Uncertainty Quantification of Central Canal Stenosis Deep Learning Classifier From Lumbar Sagittal T2-Weighted MRI.
Authors
Affiliations (4)
Affiliations (4)
- Department of Health Sciences and Technology ETH Zurich Zurich Switzerland.
- Swiss Institute of Bioinformatics (SIB) Lausanne Switzerland.
- Department of Teaching, Research and Development Schulthess Clinic Zurich Switzerland.
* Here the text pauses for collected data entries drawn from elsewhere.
-- ==== Sys2Proof/Laws/Ring.lean ====
section
/-! SUPPORT. The ring as a first-in first-out list of durations: what `rbAdv` and an accepted edge do to `buffered`. -/

namespace Sys2Proof.Machine

/-- The indices are slots and the ring memory is in canonical form. -/
structure RingOk (s : State) : Prop where
  two : 2 ≤ s.cfg.n
  head : s.head < s.cfg.n
  tail : s.tail < s.cfg.n
  mem : Memory.wf s.rb

theorem Inv.ringOk {s : State} (h : Inv s) : RingOk s :=
  ⟨h.inRange.1.1.1, h.inRange.2.2.1, h.inRange.2.2.2.1, h.rbMem.1⟩

/-- Fields the ring operations read. -/
theorem buffered_congr {s t : State} (hh : t.head = s.head) (ht : t.tail = s.tail) (hc : t.cfg = s.cfg) (hr : t.rb = s.rb) :
    buffered t = buffered s := by
  simp only [buffered, rbCount, rbPeek, rbSlot, hh, ht, hc, hr]

theorem rbCount_congr {s t : State} (hh : t.head = s.head) (ht : t.tail = s.tail) (hc : t.cfg = s.cfg) :
    rbCount t = rbCount s := by
  simp only [rbCount, hh, ht, hc]

@[simp] theorem buffered_length (s : State) : (buffered s).length = rbCount s := by simp [buffered]

theorem buffered_getElem? (s : State) (o : Nat) :
    (buffered s)[o]? = if o < rbCount s then some (rbPeek o s) else none := by
  unfold buffered
  split
  · next h => simp [List.getElem?_range h]
  · next h => simp [h]

theorem RingOk.count_lt {s : State} (h : RingOk s) : rbCount s < s.cfg.n := modSub_lt _ _ (by have := h.two; omega)

theorem RingOk.count_cases {s : State} (h : RingOk s) :
    (s.head ≤ s.tail ∧ rbCount s = s.tail - s.head) ∨ (s.tail < s.head ∧ rbCount s = s.tail + s.cfg.n - s.head) := by
  have := modSub_eq h.tail h.head
  unfold rbCount
  split at this <;> omega

theorem RingOk.retire {s : State} (h : RingOk s) (k : Nat) : RingOk (rbAdv k s) :=
  ⟨h.two, Nat.mod_lt _ (by have := h.two; simp; omega), h.tail, h.mem⟩

/-- Retiring `k` samples (40_ring_buffer R130). -/
theorem RingOk.count_rbAdv {s : State} (h : RingOk s) {k : Nat} (hk : k ≤ rbCount s) :
    rbCount (rbAdv k s) = rbCount s - k := by
  have hlt := h.count_lt
  have h1 := (h.retire k).count_cases
  have h2 := h.count_cases
  simp only [rbAdv_head, rbAdv_tail, rbAdv_cfg] at h1
  have h3 := addMod_eq h.head (k := k) (by omega)
  have := h.head
  have := h.tail
  split at h3 <;> omega

theorem rbPeek_rbAdv (s : State) (k o : Nat) : rbPeek o (rbAdv k s) = rbPeek (k + o) s := by
  simp only [rbPeek, rbSlot, rbAdv_head, rbAdv_cfg, rbAdv_rb, Nat.mod_add_mod, Nat.add_assoc]

theorem RingOk.buffered_rbAdv {s : State} (h : RingOk s) {k : Nat} (hk : k ≤ rbCount s) :
    buffered (rbAdv k s) = (buffered s).drop k := by
  apply List.ext_getElem?
  intro o
  rw [List.getElem?_drop, buffered_getElem?, buffered_getElem?, h.count_rbAdv hk, rbPeek_rbAdv]
  by_cases ho : k + o < rbCount s
  · rw [if_pos ho, if_pos (by omega)]
  · rw [if_neg ho, if_neg (by omega)]

/-- Offsets below `N` name distinct slots. -/
theorem RingOk.slot_ne_tail {s : State} (h : RingOk s) {o : Nat} (ho : o < rbCount s) : s.tail ≠ rbSlot o s := by
  have hlt := h.count_lt
  have hc := h.count_cases
  have := h.head
  have := h.tail
  unfold rbSlot
  rw [addMod_eq h.head (by omega)]
  split <;> omega

theorem RingOk.slot_count {s : State} (h : RingOk s) : rbSlot (rbCount s) s = s.tail := by
  have hlt := h.count_lt
  have hc := h.count_cases
  have := h.head
  have := h.tail
  unfold rbSlot
  rw [addMod_eq h.head (by omega)]
  split <;> omega

theorem edgeDuration_le (now : Nat) (s : State) : edgeDuration now s ≤ 32767 := Nat.min_le_right _ _

theorem RingOk.accept {s : State} (h : RingOk s) (now : Nat) : RingOk (storeEdge now s) :=
  ⟨h.two, h.head, Nat.mod_lt _ (by have := h.two; simp; omega), by simpa using memWrite_wf h.mem _ _⟩

/-- An accepted edge makes the count one larger (40_ring_buffer R131). -/
theorem RingOk.count_storeEdge {s : State} (h : RingOk s) (hf : ringFull s = false) (now : Nat) :
    rbCount (storeEdge now s) = rbCount s + 1 := by
  have hlt := h.count_lt
  have h1 := (h.accept now).count_cases
  have h2 := h.count_cases
  have hne : rbCount s ≠ s.cfg.n - 1 := by simpa [ringFull] using hf
  simp only [storeEdge_head, storeEdge_tail, storeEdge_cfg] at h1
  have h3 := addMod_eq h.tail (k := 1) (by omega)
  have := h.head
  have := h.tail
  split at h3 <;> omega

theorem slot_storeEdge (s : State) (now o : Nat) : rbSlot o (storeEdge now s) = rbSlot o s := rfl

/-- What an accepted edge stores: a word whose bit 15 is 0 (10_state R50). -/
theorem RingOk.read_storeEdge {s : State} (h : RingOk s) (now i : Nat) :
    memRead (storeEdge now s).rb i =
      if s.tail = i then BitVec.ofNat 16 (edgeDuration now s) else memRead s.rb i := by
  rw [storeEdge_rb, memRead_memWrite h.mem]

theorem duration_of_sample {d : Nat} (h : d ≤ 32767) : ((BitVec.ofNat 16 d).extractLsb' 0 15).toNat = d := by
  simp only [BitVec.extractLsb'_toNat, BitVec.toNat_ofNat, Nat.shiftRight_zero]
  omega

theorem RingOk.buffered_storeEdge {s : State} (h : RingOk s) (hf : ringFull s = false) (now : Nat) :
    buffered (storeEdge now s) = buffered s ++ [edgeDuration now s] := by
  apply List.ext_getElem?
  intro o
  rw [buffered_getElem?, h.count_storeEdge hf]
  by_cases ho : o < rbCount s
  · rw [if_pos (by omega), List.getElem?_append_left (by simpa using ho), buffered_getElem?, if_pos ho]
    simp only [rbPeek, slot_storeEdge, h.read_storeEdge, if_neg (h.slot_ne_tail ho)]
  · rw [List.getElem?_append_right (by simpa using Nat.le_of_not_lt ho)]
    by_cases ho' : o = rbCount s
    · subst ho'
      simp only [rbPeek, slot_storeEdge, h.read_storeEdge, h.slot_count, buffered_length, Nat.sub_self]
      simp [duration_of_sample (edgeDuration_le now s)]
    · rw [if_neg (by omega), List.getElem?_eq_none (by simp; omega)]

end Sys2Proof.Machine
end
- Department of Neurology Schulthess Clinic Zurich Switzerland.
Abstract
Accurate assessment of the severity of central canal stenosis (CCS) on lumbar spine MRI is critical for clinical decision-making. We evaluated deep learning models for automated CCS grading on sagittal T2-weighted MRI, focusing on uncertainty quantification to improve clinical reliability. Using a retrospective cohort from the LumbarDISC dataset (1974 patients), we compared multiple deep learning architectures for three-level CCS classification (normal/mild, moderate, severe). To assess model confidence, Monte Carlo (MC) dropout and Test Time Augmentation (TTA) techniques were applied to quantify prediction uncertainty. The fine-tuned Spine Grading Network (SGN) achieved a balanced accuracy of 79.4% and a macro F1 score of 68.8%, with per-class accuracies of 71.3% for moderate and 78.5% for severe stenosis. MC dropout revealed an increase in uncertainty predominantly in moderate and severe cases, while TTA uncertainty was higher for mild stenosis. DL-based CCS grading demonstrates potential to assist radiologists by providing rapid, standardized evaluations. Incorporating uncertainty quantification offers a safeguard to flag ambiguous cases, thus supporting clinical trust and facilitating safer integration of AI tools into the interpretation of spine MRI.